▶ THE INPUT
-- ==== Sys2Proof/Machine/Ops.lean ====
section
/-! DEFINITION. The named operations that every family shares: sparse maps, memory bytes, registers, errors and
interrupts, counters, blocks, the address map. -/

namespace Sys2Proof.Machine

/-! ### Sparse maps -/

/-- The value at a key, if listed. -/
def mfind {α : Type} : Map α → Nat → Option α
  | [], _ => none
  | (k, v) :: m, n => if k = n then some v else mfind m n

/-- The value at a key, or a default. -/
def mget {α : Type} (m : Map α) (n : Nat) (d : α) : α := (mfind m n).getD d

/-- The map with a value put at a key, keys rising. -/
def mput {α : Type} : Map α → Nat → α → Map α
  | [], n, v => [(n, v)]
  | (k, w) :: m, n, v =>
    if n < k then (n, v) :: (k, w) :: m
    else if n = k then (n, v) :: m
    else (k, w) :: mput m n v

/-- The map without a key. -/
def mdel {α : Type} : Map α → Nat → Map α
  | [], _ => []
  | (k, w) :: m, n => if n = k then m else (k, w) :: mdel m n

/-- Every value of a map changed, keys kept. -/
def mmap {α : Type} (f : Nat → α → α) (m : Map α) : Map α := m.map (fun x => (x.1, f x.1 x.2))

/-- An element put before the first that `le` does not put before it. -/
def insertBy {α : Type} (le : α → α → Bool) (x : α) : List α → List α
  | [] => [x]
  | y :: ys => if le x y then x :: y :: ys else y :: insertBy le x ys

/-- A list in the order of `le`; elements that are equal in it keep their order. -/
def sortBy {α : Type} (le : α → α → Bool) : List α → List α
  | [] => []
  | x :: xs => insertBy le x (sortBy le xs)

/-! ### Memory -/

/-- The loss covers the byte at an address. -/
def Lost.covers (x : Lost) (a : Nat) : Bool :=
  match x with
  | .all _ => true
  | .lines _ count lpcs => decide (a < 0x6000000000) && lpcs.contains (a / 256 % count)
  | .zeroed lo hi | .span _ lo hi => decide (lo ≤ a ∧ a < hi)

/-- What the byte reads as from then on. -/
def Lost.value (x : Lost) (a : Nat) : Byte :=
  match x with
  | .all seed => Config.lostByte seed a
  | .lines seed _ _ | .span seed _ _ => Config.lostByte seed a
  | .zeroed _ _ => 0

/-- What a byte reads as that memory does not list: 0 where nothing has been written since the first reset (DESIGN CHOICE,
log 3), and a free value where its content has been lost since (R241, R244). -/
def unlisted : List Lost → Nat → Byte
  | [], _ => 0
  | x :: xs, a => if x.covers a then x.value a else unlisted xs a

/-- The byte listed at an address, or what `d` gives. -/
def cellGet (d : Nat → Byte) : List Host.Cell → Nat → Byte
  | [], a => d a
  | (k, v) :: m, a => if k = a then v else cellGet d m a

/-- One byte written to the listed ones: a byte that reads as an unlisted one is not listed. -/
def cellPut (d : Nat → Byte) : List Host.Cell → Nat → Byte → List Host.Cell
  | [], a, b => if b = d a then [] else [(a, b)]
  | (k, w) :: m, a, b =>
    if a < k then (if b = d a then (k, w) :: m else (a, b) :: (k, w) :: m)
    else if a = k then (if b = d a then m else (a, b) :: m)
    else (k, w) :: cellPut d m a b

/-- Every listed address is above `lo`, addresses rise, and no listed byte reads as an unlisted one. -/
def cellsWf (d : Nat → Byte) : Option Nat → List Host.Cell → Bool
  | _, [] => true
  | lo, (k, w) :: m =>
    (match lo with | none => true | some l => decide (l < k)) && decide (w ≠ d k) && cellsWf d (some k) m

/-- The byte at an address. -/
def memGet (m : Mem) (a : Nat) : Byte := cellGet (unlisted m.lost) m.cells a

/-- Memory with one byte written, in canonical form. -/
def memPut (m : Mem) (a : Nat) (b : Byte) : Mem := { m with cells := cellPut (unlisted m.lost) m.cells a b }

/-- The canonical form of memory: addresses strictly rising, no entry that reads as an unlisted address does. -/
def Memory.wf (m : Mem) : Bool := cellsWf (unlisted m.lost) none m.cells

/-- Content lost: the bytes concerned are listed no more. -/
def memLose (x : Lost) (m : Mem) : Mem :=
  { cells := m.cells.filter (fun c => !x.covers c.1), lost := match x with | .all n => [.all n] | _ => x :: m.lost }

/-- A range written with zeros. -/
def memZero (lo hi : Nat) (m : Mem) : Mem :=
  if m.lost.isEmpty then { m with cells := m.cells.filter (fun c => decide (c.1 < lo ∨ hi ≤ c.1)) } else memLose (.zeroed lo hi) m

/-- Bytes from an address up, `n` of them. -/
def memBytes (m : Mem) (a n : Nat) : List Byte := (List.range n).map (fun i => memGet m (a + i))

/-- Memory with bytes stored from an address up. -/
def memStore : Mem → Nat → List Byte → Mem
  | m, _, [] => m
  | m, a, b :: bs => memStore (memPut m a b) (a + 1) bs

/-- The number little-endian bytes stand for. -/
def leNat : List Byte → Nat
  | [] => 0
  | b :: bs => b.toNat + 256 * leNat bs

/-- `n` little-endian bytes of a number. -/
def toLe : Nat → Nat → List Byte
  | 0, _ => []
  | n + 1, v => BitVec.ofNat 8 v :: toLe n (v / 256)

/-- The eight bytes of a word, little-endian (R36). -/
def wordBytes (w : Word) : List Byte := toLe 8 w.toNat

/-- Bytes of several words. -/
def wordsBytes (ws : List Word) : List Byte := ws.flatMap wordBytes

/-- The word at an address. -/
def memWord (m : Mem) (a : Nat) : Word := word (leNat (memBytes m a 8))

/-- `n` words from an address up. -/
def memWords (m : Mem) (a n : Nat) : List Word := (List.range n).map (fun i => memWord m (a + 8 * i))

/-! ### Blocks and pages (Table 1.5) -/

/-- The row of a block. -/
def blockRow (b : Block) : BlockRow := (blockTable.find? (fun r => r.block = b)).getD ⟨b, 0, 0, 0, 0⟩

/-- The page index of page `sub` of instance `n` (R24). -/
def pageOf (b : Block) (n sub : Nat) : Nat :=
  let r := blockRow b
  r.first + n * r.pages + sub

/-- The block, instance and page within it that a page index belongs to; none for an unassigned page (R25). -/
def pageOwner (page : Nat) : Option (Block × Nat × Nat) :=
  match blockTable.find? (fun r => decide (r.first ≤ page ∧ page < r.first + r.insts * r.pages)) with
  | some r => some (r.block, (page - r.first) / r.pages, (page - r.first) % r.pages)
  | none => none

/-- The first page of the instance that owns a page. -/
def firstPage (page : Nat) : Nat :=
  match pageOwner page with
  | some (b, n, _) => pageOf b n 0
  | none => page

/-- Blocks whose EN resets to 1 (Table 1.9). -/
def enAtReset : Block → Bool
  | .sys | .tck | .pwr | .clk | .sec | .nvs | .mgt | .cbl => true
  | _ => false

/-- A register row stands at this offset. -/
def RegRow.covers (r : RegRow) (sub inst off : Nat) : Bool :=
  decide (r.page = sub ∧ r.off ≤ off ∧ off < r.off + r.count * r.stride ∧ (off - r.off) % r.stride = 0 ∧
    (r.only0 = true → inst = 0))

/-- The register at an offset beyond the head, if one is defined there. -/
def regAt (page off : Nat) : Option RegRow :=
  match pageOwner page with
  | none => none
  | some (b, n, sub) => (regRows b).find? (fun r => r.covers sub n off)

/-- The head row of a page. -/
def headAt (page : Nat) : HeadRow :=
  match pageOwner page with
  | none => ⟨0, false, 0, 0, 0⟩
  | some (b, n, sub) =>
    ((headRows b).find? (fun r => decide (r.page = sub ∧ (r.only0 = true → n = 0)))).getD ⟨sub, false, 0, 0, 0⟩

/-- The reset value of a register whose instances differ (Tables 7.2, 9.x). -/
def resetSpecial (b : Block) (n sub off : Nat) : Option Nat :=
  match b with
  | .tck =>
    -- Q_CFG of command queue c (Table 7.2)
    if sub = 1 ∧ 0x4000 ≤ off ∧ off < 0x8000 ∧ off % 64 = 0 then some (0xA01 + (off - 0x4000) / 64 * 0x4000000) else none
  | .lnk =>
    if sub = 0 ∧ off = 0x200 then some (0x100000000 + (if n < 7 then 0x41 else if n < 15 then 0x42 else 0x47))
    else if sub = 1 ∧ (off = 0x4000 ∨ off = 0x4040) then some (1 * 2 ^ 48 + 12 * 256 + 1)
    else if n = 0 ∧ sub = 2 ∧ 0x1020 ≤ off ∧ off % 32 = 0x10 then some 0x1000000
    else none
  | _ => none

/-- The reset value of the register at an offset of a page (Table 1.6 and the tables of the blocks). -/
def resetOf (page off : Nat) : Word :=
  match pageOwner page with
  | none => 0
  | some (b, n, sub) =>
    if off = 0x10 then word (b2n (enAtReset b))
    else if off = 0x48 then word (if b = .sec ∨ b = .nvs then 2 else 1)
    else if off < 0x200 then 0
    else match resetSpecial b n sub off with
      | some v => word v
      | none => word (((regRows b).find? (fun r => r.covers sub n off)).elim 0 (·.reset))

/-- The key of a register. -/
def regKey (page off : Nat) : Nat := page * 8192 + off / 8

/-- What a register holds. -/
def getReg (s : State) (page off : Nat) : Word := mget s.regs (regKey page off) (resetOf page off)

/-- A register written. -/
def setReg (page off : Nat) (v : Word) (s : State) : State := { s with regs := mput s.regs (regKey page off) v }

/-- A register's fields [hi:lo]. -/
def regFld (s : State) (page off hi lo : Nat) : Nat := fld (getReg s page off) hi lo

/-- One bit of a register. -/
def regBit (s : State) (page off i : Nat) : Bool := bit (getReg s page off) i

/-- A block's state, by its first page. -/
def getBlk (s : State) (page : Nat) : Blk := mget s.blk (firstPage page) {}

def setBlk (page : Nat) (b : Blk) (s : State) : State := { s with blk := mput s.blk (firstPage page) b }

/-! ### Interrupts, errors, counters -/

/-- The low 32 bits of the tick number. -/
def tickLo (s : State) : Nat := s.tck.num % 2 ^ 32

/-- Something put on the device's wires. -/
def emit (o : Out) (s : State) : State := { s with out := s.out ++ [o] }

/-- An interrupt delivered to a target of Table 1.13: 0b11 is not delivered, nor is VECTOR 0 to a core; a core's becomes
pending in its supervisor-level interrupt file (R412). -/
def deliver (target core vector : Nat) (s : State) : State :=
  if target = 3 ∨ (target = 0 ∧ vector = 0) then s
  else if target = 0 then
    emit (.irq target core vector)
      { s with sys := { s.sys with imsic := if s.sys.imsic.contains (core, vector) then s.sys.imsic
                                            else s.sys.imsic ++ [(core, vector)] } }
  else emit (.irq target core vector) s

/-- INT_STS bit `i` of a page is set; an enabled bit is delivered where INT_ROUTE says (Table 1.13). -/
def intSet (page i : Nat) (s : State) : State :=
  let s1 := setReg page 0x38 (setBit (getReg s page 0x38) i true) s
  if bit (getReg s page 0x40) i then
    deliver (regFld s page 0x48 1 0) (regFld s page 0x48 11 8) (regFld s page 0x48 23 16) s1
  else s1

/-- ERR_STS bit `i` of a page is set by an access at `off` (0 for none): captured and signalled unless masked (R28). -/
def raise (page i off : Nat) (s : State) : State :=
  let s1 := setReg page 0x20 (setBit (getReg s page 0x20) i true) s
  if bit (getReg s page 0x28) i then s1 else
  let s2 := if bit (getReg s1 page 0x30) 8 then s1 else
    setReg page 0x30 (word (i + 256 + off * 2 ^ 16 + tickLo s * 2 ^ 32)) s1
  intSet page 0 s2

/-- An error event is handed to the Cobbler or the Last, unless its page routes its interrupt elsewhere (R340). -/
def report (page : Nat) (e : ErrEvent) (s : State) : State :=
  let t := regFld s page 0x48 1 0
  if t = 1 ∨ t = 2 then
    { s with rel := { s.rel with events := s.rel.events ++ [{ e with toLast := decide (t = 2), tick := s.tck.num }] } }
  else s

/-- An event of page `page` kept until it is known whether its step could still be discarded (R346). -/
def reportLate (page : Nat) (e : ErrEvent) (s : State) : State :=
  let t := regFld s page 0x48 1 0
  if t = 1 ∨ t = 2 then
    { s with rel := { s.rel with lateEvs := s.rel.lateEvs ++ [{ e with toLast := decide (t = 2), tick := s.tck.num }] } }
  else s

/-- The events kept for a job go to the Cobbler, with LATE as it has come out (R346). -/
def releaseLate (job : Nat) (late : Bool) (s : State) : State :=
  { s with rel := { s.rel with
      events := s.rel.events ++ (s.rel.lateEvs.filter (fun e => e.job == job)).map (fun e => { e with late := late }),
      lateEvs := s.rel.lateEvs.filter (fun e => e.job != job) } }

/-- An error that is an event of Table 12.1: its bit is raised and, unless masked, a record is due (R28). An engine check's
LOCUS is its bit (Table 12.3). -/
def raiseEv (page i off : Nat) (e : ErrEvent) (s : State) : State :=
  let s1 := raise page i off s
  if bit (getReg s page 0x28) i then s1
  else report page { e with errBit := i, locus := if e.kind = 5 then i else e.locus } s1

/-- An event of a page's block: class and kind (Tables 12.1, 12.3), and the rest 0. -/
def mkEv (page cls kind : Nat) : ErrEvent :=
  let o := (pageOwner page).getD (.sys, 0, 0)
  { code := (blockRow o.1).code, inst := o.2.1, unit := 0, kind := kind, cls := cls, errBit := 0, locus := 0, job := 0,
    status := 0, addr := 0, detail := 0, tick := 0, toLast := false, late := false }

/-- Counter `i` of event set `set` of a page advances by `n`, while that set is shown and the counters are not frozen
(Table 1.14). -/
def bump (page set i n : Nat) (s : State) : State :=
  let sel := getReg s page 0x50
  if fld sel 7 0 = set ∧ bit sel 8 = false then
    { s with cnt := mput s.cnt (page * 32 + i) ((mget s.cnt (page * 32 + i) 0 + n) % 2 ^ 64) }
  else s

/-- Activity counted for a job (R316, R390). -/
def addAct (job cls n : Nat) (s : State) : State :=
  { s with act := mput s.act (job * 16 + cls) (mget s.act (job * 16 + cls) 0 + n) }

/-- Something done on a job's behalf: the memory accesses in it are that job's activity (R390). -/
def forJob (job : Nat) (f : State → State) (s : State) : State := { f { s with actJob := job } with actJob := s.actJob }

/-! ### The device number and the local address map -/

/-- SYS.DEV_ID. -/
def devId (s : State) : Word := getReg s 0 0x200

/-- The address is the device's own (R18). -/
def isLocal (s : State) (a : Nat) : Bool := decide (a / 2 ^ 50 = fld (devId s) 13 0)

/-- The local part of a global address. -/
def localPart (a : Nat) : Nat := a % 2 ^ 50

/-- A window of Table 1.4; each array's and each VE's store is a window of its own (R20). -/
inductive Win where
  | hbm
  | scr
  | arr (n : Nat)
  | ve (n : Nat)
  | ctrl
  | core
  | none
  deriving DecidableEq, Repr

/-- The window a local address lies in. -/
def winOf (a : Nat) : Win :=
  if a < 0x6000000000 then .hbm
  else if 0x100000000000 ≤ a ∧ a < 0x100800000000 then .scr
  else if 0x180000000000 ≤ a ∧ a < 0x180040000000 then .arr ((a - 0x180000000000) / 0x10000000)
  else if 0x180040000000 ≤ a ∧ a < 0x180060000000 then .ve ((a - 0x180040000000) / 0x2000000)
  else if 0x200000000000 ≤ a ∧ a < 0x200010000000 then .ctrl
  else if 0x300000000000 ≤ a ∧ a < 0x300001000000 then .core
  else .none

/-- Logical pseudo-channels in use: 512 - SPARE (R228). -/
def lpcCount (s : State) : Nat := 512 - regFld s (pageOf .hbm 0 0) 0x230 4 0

▶ REQUIREMENT
Look through the listing above and count the lines where the string "from" appears. Report the number only.

▶ ANSWER BOX
4